[Given data — start]
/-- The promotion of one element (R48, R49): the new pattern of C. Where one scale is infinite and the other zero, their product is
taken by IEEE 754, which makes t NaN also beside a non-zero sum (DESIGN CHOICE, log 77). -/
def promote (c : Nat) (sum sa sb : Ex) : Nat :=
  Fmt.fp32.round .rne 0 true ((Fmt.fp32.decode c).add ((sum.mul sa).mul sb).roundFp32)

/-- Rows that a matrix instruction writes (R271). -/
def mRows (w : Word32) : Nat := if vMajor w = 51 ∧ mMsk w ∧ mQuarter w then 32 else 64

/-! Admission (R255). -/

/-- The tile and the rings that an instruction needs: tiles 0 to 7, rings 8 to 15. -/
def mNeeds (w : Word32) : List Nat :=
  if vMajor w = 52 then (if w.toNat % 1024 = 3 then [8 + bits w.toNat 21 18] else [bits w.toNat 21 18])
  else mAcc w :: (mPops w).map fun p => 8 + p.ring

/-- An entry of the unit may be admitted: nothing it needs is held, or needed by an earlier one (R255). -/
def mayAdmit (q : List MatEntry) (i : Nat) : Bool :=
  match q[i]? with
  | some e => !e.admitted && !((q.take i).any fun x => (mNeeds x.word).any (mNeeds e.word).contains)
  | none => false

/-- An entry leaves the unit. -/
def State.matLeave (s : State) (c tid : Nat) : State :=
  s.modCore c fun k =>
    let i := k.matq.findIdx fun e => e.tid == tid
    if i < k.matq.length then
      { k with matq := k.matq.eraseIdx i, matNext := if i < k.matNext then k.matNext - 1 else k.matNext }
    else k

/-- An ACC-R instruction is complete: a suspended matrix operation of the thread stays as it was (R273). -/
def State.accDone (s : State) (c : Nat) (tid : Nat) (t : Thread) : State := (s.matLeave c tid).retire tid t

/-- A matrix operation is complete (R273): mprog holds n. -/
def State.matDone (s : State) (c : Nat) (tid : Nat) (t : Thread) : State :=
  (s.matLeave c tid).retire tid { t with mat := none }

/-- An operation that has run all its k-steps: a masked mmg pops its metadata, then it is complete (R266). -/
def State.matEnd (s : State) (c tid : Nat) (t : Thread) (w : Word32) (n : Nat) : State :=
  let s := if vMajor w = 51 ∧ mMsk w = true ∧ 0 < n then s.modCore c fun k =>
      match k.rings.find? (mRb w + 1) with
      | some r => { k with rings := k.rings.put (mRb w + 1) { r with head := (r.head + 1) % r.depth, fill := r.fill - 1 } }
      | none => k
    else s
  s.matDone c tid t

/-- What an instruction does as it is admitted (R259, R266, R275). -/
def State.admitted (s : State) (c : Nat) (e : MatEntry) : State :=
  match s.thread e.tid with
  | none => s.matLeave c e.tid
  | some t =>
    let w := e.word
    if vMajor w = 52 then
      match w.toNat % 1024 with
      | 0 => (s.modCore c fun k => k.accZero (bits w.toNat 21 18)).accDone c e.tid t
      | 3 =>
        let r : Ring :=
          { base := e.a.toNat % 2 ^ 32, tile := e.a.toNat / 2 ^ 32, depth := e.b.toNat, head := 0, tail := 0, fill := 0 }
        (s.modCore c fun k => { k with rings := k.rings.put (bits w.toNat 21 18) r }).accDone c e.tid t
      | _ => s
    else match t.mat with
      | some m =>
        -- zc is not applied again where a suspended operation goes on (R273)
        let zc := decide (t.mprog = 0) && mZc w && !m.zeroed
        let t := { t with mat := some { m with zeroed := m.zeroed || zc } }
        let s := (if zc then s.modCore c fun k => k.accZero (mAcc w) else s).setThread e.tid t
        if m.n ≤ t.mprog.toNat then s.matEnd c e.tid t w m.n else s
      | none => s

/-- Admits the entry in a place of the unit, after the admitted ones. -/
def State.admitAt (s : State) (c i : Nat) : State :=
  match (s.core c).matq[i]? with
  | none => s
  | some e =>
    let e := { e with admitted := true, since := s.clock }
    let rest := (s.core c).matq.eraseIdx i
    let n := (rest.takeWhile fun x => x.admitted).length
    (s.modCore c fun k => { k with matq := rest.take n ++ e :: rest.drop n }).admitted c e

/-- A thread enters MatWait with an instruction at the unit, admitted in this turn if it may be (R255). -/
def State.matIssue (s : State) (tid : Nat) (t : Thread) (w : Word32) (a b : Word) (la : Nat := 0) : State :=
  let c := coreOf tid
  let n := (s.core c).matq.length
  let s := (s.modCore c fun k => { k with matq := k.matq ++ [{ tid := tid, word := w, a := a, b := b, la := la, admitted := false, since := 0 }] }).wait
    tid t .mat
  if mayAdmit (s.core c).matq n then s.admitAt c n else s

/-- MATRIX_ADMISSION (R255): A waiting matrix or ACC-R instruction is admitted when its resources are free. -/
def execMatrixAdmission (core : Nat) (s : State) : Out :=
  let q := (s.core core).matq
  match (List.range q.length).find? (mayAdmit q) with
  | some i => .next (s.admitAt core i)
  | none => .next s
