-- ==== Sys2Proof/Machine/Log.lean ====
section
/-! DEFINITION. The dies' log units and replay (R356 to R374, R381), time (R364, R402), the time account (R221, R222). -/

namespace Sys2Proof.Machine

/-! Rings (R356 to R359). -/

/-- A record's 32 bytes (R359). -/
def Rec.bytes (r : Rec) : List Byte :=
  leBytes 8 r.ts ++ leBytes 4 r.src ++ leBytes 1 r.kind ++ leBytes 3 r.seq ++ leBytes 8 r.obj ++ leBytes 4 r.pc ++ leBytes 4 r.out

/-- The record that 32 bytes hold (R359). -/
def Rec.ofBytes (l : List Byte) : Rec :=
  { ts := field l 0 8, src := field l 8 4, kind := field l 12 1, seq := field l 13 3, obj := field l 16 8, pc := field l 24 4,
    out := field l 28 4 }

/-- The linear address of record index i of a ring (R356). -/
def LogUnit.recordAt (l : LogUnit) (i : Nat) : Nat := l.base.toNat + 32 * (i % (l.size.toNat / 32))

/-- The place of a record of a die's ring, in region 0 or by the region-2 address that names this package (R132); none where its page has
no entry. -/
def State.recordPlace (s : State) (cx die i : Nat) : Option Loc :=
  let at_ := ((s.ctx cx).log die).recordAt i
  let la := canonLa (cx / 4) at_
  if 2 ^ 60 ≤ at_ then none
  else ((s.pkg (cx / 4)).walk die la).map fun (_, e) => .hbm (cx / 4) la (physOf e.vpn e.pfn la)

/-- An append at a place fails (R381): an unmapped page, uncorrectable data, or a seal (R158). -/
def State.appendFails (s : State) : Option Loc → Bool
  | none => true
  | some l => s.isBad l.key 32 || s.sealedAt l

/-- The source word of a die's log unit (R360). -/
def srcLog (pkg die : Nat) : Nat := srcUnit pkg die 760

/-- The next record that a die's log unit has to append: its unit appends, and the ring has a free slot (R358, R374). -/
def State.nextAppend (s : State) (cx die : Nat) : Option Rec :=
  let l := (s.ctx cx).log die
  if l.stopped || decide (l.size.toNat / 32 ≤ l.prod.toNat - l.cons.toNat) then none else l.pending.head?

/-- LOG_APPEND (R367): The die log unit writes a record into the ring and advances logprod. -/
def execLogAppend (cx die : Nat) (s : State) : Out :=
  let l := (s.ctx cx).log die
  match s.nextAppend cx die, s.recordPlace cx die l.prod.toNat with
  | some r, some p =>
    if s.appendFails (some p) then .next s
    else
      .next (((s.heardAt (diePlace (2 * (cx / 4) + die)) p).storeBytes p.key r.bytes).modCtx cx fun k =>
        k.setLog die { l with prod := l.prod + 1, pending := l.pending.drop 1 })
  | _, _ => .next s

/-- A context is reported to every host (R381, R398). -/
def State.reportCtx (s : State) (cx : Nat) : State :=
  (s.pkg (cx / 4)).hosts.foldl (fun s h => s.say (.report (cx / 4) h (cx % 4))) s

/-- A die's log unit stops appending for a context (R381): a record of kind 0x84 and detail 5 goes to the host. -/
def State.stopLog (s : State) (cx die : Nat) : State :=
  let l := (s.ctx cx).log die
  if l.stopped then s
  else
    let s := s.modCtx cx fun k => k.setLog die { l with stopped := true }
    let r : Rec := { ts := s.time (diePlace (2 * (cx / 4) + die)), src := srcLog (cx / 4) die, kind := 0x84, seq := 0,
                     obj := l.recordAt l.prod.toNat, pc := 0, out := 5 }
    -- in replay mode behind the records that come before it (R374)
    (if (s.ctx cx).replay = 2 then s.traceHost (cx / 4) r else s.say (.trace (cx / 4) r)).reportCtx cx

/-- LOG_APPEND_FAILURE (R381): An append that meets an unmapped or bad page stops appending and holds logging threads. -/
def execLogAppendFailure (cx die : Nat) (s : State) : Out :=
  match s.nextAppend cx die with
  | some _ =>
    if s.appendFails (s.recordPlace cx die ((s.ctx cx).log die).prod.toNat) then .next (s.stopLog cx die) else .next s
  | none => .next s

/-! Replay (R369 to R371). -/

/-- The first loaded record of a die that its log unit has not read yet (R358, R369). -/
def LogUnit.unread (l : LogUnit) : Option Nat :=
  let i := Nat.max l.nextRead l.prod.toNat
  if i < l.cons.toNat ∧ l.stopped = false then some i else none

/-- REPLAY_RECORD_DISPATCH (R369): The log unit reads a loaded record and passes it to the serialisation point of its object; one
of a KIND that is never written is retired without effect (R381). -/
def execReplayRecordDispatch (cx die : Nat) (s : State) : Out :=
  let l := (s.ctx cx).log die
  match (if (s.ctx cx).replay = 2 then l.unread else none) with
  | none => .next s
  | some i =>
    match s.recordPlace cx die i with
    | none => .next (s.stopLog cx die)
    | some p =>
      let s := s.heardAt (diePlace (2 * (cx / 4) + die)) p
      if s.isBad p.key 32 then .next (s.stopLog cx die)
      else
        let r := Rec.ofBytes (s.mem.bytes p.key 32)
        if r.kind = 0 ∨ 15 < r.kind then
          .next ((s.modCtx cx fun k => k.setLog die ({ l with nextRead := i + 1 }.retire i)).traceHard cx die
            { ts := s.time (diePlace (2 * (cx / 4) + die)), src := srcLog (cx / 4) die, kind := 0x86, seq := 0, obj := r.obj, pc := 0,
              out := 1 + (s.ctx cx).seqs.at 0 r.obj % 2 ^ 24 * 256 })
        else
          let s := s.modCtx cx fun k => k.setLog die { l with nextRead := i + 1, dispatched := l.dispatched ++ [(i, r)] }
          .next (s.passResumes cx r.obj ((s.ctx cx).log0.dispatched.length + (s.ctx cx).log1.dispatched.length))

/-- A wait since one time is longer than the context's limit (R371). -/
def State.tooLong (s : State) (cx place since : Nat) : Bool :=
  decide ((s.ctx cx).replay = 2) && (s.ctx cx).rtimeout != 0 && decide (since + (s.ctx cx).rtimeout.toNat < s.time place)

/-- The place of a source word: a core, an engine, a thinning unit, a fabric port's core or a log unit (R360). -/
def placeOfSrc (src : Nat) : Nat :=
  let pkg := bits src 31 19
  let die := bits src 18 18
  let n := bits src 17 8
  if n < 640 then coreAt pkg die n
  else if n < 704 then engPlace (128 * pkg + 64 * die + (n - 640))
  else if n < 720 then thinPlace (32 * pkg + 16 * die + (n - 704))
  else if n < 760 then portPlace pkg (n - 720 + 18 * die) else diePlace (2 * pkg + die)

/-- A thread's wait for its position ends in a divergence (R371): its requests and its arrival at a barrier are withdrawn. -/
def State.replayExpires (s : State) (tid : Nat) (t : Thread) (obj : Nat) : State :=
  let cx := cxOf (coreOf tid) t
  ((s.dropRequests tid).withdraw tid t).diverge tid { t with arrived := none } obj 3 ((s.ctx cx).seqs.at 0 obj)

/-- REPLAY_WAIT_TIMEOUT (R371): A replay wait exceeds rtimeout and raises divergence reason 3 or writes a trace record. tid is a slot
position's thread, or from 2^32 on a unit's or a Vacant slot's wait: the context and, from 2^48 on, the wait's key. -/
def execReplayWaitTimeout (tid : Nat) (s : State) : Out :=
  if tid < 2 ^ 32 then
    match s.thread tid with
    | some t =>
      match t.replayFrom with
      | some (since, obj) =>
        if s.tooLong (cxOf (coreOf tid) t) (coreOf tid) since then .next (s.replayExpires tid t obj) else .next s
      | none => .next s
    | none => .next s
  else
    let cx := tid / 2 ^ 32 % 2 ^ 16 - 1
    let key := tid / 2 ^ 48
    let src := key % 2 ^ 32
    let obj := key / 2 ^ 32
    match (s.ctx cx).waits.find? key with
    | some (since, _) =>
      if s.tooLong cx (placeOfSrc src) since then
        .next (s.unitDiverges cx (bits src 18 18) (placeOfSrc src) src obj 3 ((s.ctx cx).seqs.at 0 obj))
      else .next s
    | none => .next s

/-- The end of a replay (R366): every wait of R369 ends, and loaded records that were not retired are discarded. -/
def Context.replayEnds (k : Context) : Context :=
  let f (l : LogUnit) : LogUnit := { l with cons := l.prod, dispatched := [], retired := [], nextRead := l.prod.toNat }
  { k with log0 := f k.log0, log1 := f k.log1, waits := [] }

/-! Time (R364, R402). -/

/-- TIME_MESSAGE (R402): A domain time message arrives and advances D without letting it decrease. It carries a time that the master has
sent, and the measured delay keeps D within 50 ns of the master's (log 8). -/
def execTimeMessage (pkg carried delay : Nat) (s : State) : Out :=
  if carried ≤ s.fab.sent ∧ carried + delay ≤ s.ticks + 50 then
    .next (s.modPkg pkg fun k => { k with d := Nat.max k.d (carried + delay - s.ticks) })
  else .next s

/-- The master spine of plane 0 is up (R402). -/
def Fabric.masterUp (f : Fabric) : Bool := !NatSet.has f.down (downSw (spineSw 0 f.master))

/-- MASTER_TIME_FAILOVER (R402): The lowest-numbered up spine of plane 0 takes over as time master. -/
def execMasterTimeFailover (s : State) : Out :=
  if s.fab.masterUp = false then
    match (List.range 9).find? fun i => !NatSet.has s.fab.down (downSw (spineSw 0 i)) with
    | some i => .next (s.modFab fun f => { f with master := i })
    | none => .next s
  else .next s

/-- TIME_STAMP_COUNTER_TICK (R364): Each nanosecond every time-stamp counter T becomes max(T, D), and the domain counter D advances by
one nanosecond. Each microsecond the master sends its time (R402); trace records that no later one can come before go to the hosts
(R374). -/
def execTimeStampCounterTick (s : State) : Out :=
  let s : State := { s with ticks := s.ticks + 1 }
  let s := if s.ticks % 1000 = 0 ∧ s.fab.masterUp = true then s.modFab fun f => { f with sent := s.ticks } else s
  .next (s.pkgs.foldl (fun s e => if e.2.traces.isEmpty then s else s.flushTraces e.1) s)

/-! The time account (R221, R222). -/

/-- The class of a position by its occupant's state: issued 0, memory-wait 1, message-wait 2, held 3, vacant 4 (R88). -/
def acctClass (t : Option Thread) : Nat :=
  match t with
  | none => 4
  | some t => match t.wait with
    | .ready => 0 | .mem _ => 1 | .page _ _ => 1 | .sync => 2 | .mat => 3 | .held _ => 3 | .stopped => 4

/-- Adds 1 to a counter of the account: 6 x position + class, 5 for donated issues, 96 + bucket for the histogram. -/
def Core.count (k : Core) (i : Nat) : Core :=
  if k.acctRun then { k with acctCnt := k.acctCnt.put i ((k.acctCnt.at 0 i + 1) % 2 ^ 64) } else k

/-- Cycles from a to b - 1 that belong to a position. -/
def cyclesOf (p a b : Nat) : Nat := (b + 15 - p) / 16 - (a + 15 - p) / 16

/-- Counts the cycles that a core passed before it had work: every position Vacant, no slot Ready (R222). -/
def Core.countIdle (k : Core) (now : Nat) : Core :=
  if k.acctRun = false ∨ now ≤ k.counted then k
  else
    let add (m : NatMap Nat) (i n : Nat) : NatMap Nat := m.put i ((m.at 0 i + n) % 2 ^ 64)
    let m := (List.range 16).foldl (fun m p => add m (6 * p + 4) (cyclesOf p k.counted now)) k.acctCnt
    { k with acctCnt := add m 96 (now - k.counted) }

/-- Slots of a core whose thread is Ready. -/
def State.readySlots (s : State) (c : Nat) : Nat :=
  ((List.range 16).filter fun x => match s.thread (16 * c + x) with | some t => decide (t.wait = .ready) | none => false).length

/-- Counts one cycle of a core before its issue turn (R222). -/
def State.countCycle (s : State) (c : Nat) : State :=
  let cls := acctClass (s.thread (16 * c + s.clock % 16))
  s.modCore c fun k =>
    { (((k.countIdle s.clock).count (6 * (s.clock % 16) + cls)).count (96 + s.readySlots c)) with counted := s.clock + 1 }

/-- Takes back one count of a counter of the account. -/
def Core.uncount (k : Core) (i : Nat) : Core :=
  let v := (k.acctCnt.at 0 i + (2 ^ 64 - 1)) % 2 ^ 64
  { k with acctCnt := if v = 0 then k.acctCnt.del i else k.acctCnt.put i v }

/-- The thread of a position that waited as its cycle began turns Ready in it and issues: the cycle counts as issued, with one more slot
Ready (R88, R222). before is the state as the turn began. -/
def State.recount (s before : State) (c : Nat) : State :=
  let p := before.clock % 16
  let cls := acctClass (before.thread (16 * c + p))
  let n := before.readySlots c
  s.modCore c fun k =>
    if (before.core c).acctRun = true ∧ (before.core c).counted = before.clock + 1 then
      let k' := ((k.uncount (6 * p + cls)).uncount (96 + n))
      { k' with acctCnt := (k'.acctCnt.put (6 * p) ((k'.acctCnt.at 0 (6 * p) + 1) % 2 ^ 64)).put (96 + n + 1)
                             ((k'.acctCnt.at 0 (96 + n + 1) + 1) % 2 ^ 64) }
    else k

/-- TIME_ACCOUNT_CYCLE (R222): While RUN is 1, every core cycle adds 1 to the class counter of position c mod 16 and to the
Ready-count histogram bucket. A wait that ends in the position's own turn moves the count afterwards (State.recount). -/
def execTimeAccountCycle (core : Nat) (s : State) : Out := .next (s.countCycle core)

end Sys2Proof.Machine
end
[Given data — finish]
** Task to carry out **
Copy the lines of the data above exactly as written, beginning with the line containing "def LogUnit.recordAt (l" and ending with the line containing "let la := canonLa (cx / 4) at_", and leave out all other lines.

** Solution to the exercise **
def LogUnit.recordAt (l : LogUnit) (i : Nat) : Nat := l.base.toNat + 32 * (i % (l.size.toNat / 32))

/-- The place of a record of a die's ring, in region 0 or by the region-2 address that names this package (R132); none where its page has
no entry. -/
def State.recordPlace (s : State) (cx die i : Nat) : Option Loc :=
  let at_ := ((s.ctx cx).log die).recordAt i
  let la := canonLa (cx / 4) at_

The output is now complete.